Cloudify is one such open-source project.

Remove Complexity from Deployment in Distributed Environments

Open source CloudifyDevOps can help to offload the complexity involved in managing distributed environments. In Figure 1, (below), you can see two parts of a pipeline. One is for application development and testing, while the other is responsible for creating the environments that will allow the software to run.

Distributed architecture

Figure 1.

Cloudify takes care of the second part, which is provisioning and maintaining the environments. DevOps teams simply set up their environments as they wish them to be, and then the software manages them continuously (as shown in Figure 1).

A Closer Look: Environment-as-a-Service in Your CI/CD Pipeline

CI/CD workflows are usually written with the assumption the infrastructure will always be in the same state it was before. The state of the infrastructure can change and the workflow will be affected. Users must update their workflow to deal with changes in state. If this is not done regularly, the entire CI/CD workflow becomes manual and less automated. This defeats the purpose of CI/CD.

Cloudify assumes instead that infrastructure is subjected to entropy, which means that it will drift over time, particularly in highly distributed environments.

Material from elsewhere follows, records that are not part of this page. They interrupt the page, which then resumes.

-- ==== Sys2Proof/Machine/Configuration.lean ====
section
/-! DEFINITION. Device configuration (`41_config.md`): CONFIGURE (R120, R121), DISABLE_ECHO (R123), and the read-back
commands GET_MAC, GET_IP, GET_GATEWAY, GET_SUBNET (R124 to R127). None checks SOCK. -/

namespace Sys2Proof.Machine

/-- CONFIGURE's procedure (R120): SOCK closes, the chip is reset (R121), then the four identity fields are written. -/
def configureAction (p : ConfigureStep) (s : State) : Action :=
  match p with
  | .closeSock => .compute ((s.setSock .closed).goto (.configure .softReset))
  | .softReset => .write s.cfg.addrMr s.cfg.mrRst fun t => (t.wait Config.resetSettle).enter (.configure .mac)
  | .mac => writeSeq s.cfg.addrShar 6 s.x.idb.mac.byte (.configure .ip) s
  | .ip => writeSeq s.cfg.addrSipr 4 s.x.idb.ip.byte (.configure .gateway) s
  | .gateway => writeSeq s.cfg.addrGar 4 s.x.idb.gw.byte (.configure .subnet) s
  | .subnet => writeSeq s.cfg.addrSubr 4 s.x.idb.sn.byte (.configure .respond) s
  | .respond => .respond .done

/-- CONFIGURE (R100, R120). -/
def execConfigure (mac : Bytes6) (ip gw sn : Bytes4) (s : State) : Result :=
  onPort s (s.accept opConfigure (fun x => { x with idb := ⟨mac, ip, gw, sn⟩ }) (.configure .closeSock)) fun q =>
    match q with
    | .configure p => if s.x.idb = ⟨mac, ip, gw, sn⟩ then some (configureAction p s) else none
    | _ => none

/-- DISABLE_ECHO's procedure (R123): read MR, write it back with the ping-block bit set. -/
def disableEchoAction (p : EchoStep) (s : State) : Action :=
  match p with
  | .readMr => .read s.cfg.addrMr fun v t => (t.setRegs fun x => { x with mrv := v }).goto (.disableEcho .writeMr)
  | .writeMr => .write s.cfg.addrMr (s.x.mrv ||| s.cfg.mrPb) fun t => t.goto (.disableEcho .respond)
  | .respond => .respond .done

/-- DISABLE_ECHO (R100, R123). -/
def execDisableEcho (s : State) : Result :=
  onPort s (s.accept opDisableEcho id (.disableEcho .readMr)) fun q =>
    match q with
    | .disableEcho p => some (disableEchoAction p s)
    | _ => none

/-- GET_MAC's procedure (R124). -/
def getMacAction (p : FetchStep) (s : State) : Action :=
  match p with
  | .bytes => readSeq s.cfg.addrShar 6 (.getMac .respond) s
  | .respond => .respond (.bytes s.x.rb.toList)

/-- GET_MAC (R100, R124). -/
def execGetMac (s : State) : Result :=
  onPort s (s.accept opGetMac (fun x => { x with i := 0#17 }) (.getMac .bytes)) fun q =>
    match q with
    | .getMac p => some (getMacAction p s)
    | _ => none

/-- GET_IP's procedure (R125). -/
def getIpAction (p : FetchStep) (s : State) : Action :=
  match p with
  | .bytes => readSeq s.cfg.addrSipr 4 (.getIp .respond) s
  | .respond => .respond (.bytes (s.x.rb.toList.take 4))

/-- GET_IP (R100, R125). -/
def execGetIp (s : State) : Result :=
  onPort s (s.accept opGetIp (fun x => { x with i := 0#17 }) (.getIp .bytes)) fun q =>
    match q with
    | .getIp p => some (getIpAction p s)
    | _ => none

/-- GET_GATEWAY's procedure (R126). -/
def getGatewayAction (p : FetchStep) (s : State) : Action :=
  match p with
  | .bytes => readSeq s.cfg.addrGar 4 (.getGateway .respond) s
  | .respond => .respond (.bytes (s.x.rb.toList.take 4))

/-- GET_GATEWAY (R100, R126). -/
def execGetGateway (s : State) : Result :=
  onPort s (s.accept opGetGateway (fun x => { x with i := 0#17 }) (.getGateway .bytes)) fun q =>
    match q with
    | .getGateway p => some (getGatewayAction p s)
    | _ => none

/-- GET_SUBNET's procedure (R127). -/
def getSubnetAction (p : FetchStep) (s : State) : Action :=
  match p with
  | .bytes => readSeq s.cfg.addrSubr 4 (.getSubnet .respond) s
  | .respond => .respond (.bytes (s.x.rb.toList.take 4))

/-- GET_SUBNET (R100, R127). -/
def execGetSubnet (s : State) : Result :=
  onPort s (s.accept opGetSubnet (fun x => { x with i := 0#17 }) (.getSubnet .bytes)) fun q =>
    match q with
    | .getSubnet p => some (getSubnetAction p s)
    | _ => none

end Sys2Proof.Machine
end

This solves the problem by using a declarative approach that separates the environment’s state from the workflow. Environment-as-a-Service (EaaS) technology keeps track of the state of each environment and how it changes over time. It knows the configurations of all components, including storage, networking, and computing, as well as how they relate to each other.

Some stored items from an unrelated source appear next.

-- ==== Sys2Proof/Machine/Fetch.lean ====
section
/-! DEFINITION. Where a step finds what it runs: the command in progress (R23), the next command at the host port (R26,
R100), the host's reset input (R242); and how a table word is placed there (log 15). -/

namespace Sys2Proof.Machine

/-- The command in progress, from its position and its latched arguments (R23, R24). -/
def SeqStep.instr (q : SeqStep) (s : State) : Instr :=
  match q with
  | .readReg _ => .readReg s.x.addr
  | .writeReg _ => .writeReg s.x.addr s.x.data
  | .configure _ => .configure s.x.idb.mac s.x.idb.ip s.x.idb.gw s.x.idb.sn
  | .disableEcho _ => .disableEcho
  | .getMac _ => .getMac
  | .getIp _ => .getIp
  | .getGateway _ => .getGateway
  | .getSubnet _ => .getSubnet
  | .enableRaw _ => .enableRaw
  | .frameAvailable _ => .frameAvailable
  | .receiveFrame _ => .receiveFrame s.x.cap
  | .sendFrame _ => .sendFrame s.x.len s.src
  | .ringRead _ => .ringRead s.x.sel
  | .ringWrite _ => .ringWrite s.x.sel s.x.val

/-- One step passes on the host's reset schedule (log 12): the head is the number of steps until its next reset. -/
def State.tick (s : State) : State :=
  match s.resets with
  | [] => s
  | n :: r => { s with resets := (n - 1) :: r }

/-- The host asserts block reset in front of this step. -/
def State.resetDue (s : State) : Bool :=
  match s.resets with
  | [] => false
  | n :: _ => n == 0

/-- The step of a block that no command keeps busy: it takes the next command, or waits (R26, R100; log 9 to log 11). -/
def takeCommand (s : State) : Result :=
  match s.port with
  | [] => .next s
  | bs =>
    match decodeHost bs with
    | .ok i rest => exec i { s with port := rest }
    | .error (.illegalOpcode op) => .next ({ s with port := bs.tail }.acceptIllegal op)
    | .error _ => .refused .truncatedCommand

/-- The step of the block when no reset is asserted (R23). -/
def advanceBlock (s : State) : Result :=
  match s.mode with
  | .busy q => exec (q.instr s) s
  | .idle => takeCommand s
  | .halted => takeCommand s

/-- Make the next step one that takes a command: no reset in front of it, no command in progress. -/
def State.readyToTake (s : State) : State :=
  { s with
    resets := s.resets.dropWhile (· == 0)
    mode := match s.mode with
      | .busy _ => .idle
      | .idle => .idle
      | .halted => .halted }

/-- Present a command's bytes in front of the host's further ones. -/
def State.present (s : State) (bs : List Byte) : State := { s.readyToTake with port := bs ++ s.port }

/-- An exchange is answered: by the answer the state already gives, else by four zero bytes (log 15). -/
def State.answered (s : State) : State :=
  { s with answers := match s.answers with
      | [] => [.ok 0#8 0#8 0#8 0#8]
      | r :: rs => r :: rs }

/-- The block at the position of READ_REG that issues the read exchange of `a` (log 15). -/
def State.placeRead (s : State) (a : Addr) : State :=
  s.readyToTake.answered.accept opReadReg (fun x => { x with addr := a }) (.readReg .xfer)

/-- The block at the position of WRITE_REG that issues the write exchange of `v` at `a` (log 15). -/
def State.placeWrite (s : State) (a : Addr) (v : Byte) : State :=
  s.readyToTake.answered.accept opWriteReg (fun x => { x with addr := a, data := v }) (.writeReg .xfer)

/-- Place the byte string of a table word where the next step runs it. -/
def State.placeWord (s : State) (nbits w : Nat) : State :=
  match decodeTableWord nbits w with
  | some (.busRead a) => s.placeRead a
  | some (.busWrite a v) => s.placeWrite a v
  | some _ => s.present (tableBytes nbits w).2
  | none => s.present (tableBytes nbits w).2

end Sys2Proof.Machine
end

The software detects drift over time and offers built-in workflows that can automatically correct some common drift situations. Software feeds information about each environment back into the workflow, allowing it to adapt to changing conditions.

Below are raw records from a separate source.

-- ==== Sys2Proof/Certificates/Slice0/Obligations.lean ====
section
/-! DEFINITION. The statements for the provers. A run of a command is `Completes i n s t` (n + 1 steps of `exec i` from `s`,
the last of which ends it in `t`); where `t` is written as an update of `s`, it says the whole next state, frame included.
The chip's answers are hypotheses (`repliesWith`, `upcoming`) over the answers given in the state and the opaque free values
alike, so no statement rests on a free value. -/

open Sys2Proof Sys2Proof.Machine

/-! ### Encodings -/

/-- R76, R77: every well-formed host command, followed by any bytes, decodes to itself and leaves those bytes. -/
def Obligations.HostCommandsRoundTrip : Prop :=
  ∀ (c : Params) (i : Instr) (rest : List Byte), i.wf = true → i.isExchange = false →
    decodeHost (encode c i ++ rest) = .ok i rest

/-- R70 to R72: both forms of bus exchange decode to themselves under every configuration R10 admits. -/
def Obligations.BusExchangesRoundTrip : Prop :=
  ∀ (c : Params) (i : Instr) (rest : List Byte), c.wf = true → i.isExchange = true →
    decodeExchange c (encode c i ++ rest) = .ok i rest

/-- R76, R77: what decodes is the encoding of the instruction it decodes to, and SEND_FRAME carries exactly LEN bytes. -/
def Obligations.DecodedBytesAreTheEncoding : Prop :=
  ∀ (c : Params) (bs : List Byte) (i : Instr) (rest : List Byte), decodeHost bs = .ok i rest →
    bs = encode c i ++ rest ∧ i.isExchange = false ∧
      ∀ len data, i = .sendFrame len data → data.length = len.toNat

/-- R80: the length of a command is known from byte 0, and from LEN for SEND_FRAME; an illegal opcode is one byte long. -/
def Obligations.CommandLengthFollowsFromByteZero : Prop :=
  (∀ (bs : List Byte) (i : Instr) (rest : List Byte), decodeHost bs = .ok i rest →
      bs.length = commandLength bs + rest.length) ∧
    (∀ (op : Byte) (as bs : List Byte), op ≠ 0x23#8 → commandLength (op :: as) = commandLength (op :: bs)) ∧
    (∀ (h l : Byte) (rest : List Byte), commandLength (0x23#8 :: h :: l :: rest) = 3 + (join16 h l).toNat) ∧
    (∀ (op : Byte) (rest : List Byte), op ∉ legalOpcodes →
      commandLength (op :: rest) = 1 ∧ decodeHost (op :: rest) = .error (.illegalOpcode op)) ∧
    ([0x01#8, 0x02#8, 0x10#8, 0x11#8, 0x12#8, 0x13#8, 0x14#8, 0x15#8, 0x20#8, 0x21#8, 0x22#8, 0x30#8, 0x31#8].map
      fun op => commandLength [op]) = [3, 4, 19, 1, 1, 1, 1, 1, 1, 1, 3, 2, 4]

/-- R77, R79: the opcodes the decoder rejects are exactly those not in the table. -/
def Obligations.IllegalOpcodesAreRejected : Prop :=
  ∀ (op : Byte) (rest : List Byte),
    decodeHost (op :: rest) = .error (.illegalOpcode op) ↔
      op.toNat ∉ [0x01, 0x02, 0x10, 0x11, 0x12, 0x13, 0x14, 0x15, 0x20, 0x21, 0x22, 0x23, 0x30, 0x31]

/-- R71, R72, R77: words written out from the spec's layouts decode to the instructions they stand for. -/
def Obligations.SpecWordsDecode : Prop :=
  decodeExchange Params.default [0x0F#8, 0x04#8, 0x03#8, 0x00#8] = .ok (.busRead 0x0403#16) [] ∧
    decodeExchange Params.default [0xF0#8, 0x04#8, 0x01#8, 0x01#8] = .ok (.busWrite 0x0401#16 0x01#8) [] ∧
    decodeHost [0x01#8, 0x04#8, 0x03#8] = .ok (.readReg 0x0403#16) [] ∧
    decodeHost [0x02#8, 0x04#8, 0x01#8, 0x40#8] = .ok (.writeReg 0x0401#16 0x40#8) [] ∧
    decodeHost [0x11#8] = .ok .disableEcho [] ∧
    decodeHost [0x20#8] = .ok .enableRaw [] ∧
    decodeHost [0x22#8, 0x00#8, 0x40#8] = .ok (.receiveFrame 64#16) [] ∧
    decodeHost [0x23#8, 0x00#8, 0x02#8, 0x11#8, 0x22#8] = .ok (.sendFrame 2#16 [0x11#8, 0x22#8]) [] ∧
    decodeHost [0x31#8, 0x05#8, 0x40#8, 0x02#8] = .ok (.ringWrite 0x05#8 0x4002#16) []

Cloudify also uses a Transaktional workflowMechanism that continuously monitors the execution status and can resume failed workflows or trigger a rollback workflow.

This mechanism has been extended to support bulk operations in distributed environments with version 6. The software can run workflows simultaneously in hundreds of sites or thousands of environments. It also ensures that the workflows are executed successfully even in the event of a network failure or outage.

All of this information is visible in Cloudify’s map view (Figure 2). This allows users to see the services running at each location and the state of the entire cluster at a glance.

The map can be used for thousands of deployments in thousands locations. A new version of the map is also available. View on deploymentAllows users to switch between the table and map view. Users can execute operations such Day 2 workflows and deployment (provisioning), on the cluster from this view.

Cloudify Map View

Management of distributed workflows requires new management and monitoring tools. These tools will allow you to quickly see the current state of the system.

These are just a few examples of the capabilities Cloudify open-source Cloudify offers to SaaS businesses looking for a strong enabler of multisite administration and highly distributed computing.

It’s all about improving the DevOps Experience

Cloudify’s main goal is to remove a lot of the complexity that afflicts IT operators and DevOps engineers. We are specifically trying to make managing distributed systems as easy as running any other cloud service.

DevOps should be able push code into Git in order to describe the desired system end state. This will offload the job of figuring the delta between current and end states and doing what is necessary to keep the CI/CD pipeline operating at a rapid pace.

As an added bonus, whether youre using Cloudify to manage a dozen environments for your in-house development team or billions of endpoints in an advanced edge use case, the environment-as-a-service capability synchronizes the efforts of DevOps and IT management and can help your team break down some of the biggest silos that exist in enterprises today.

View Comments (0)

Leave a Reply

Your email address will not be published.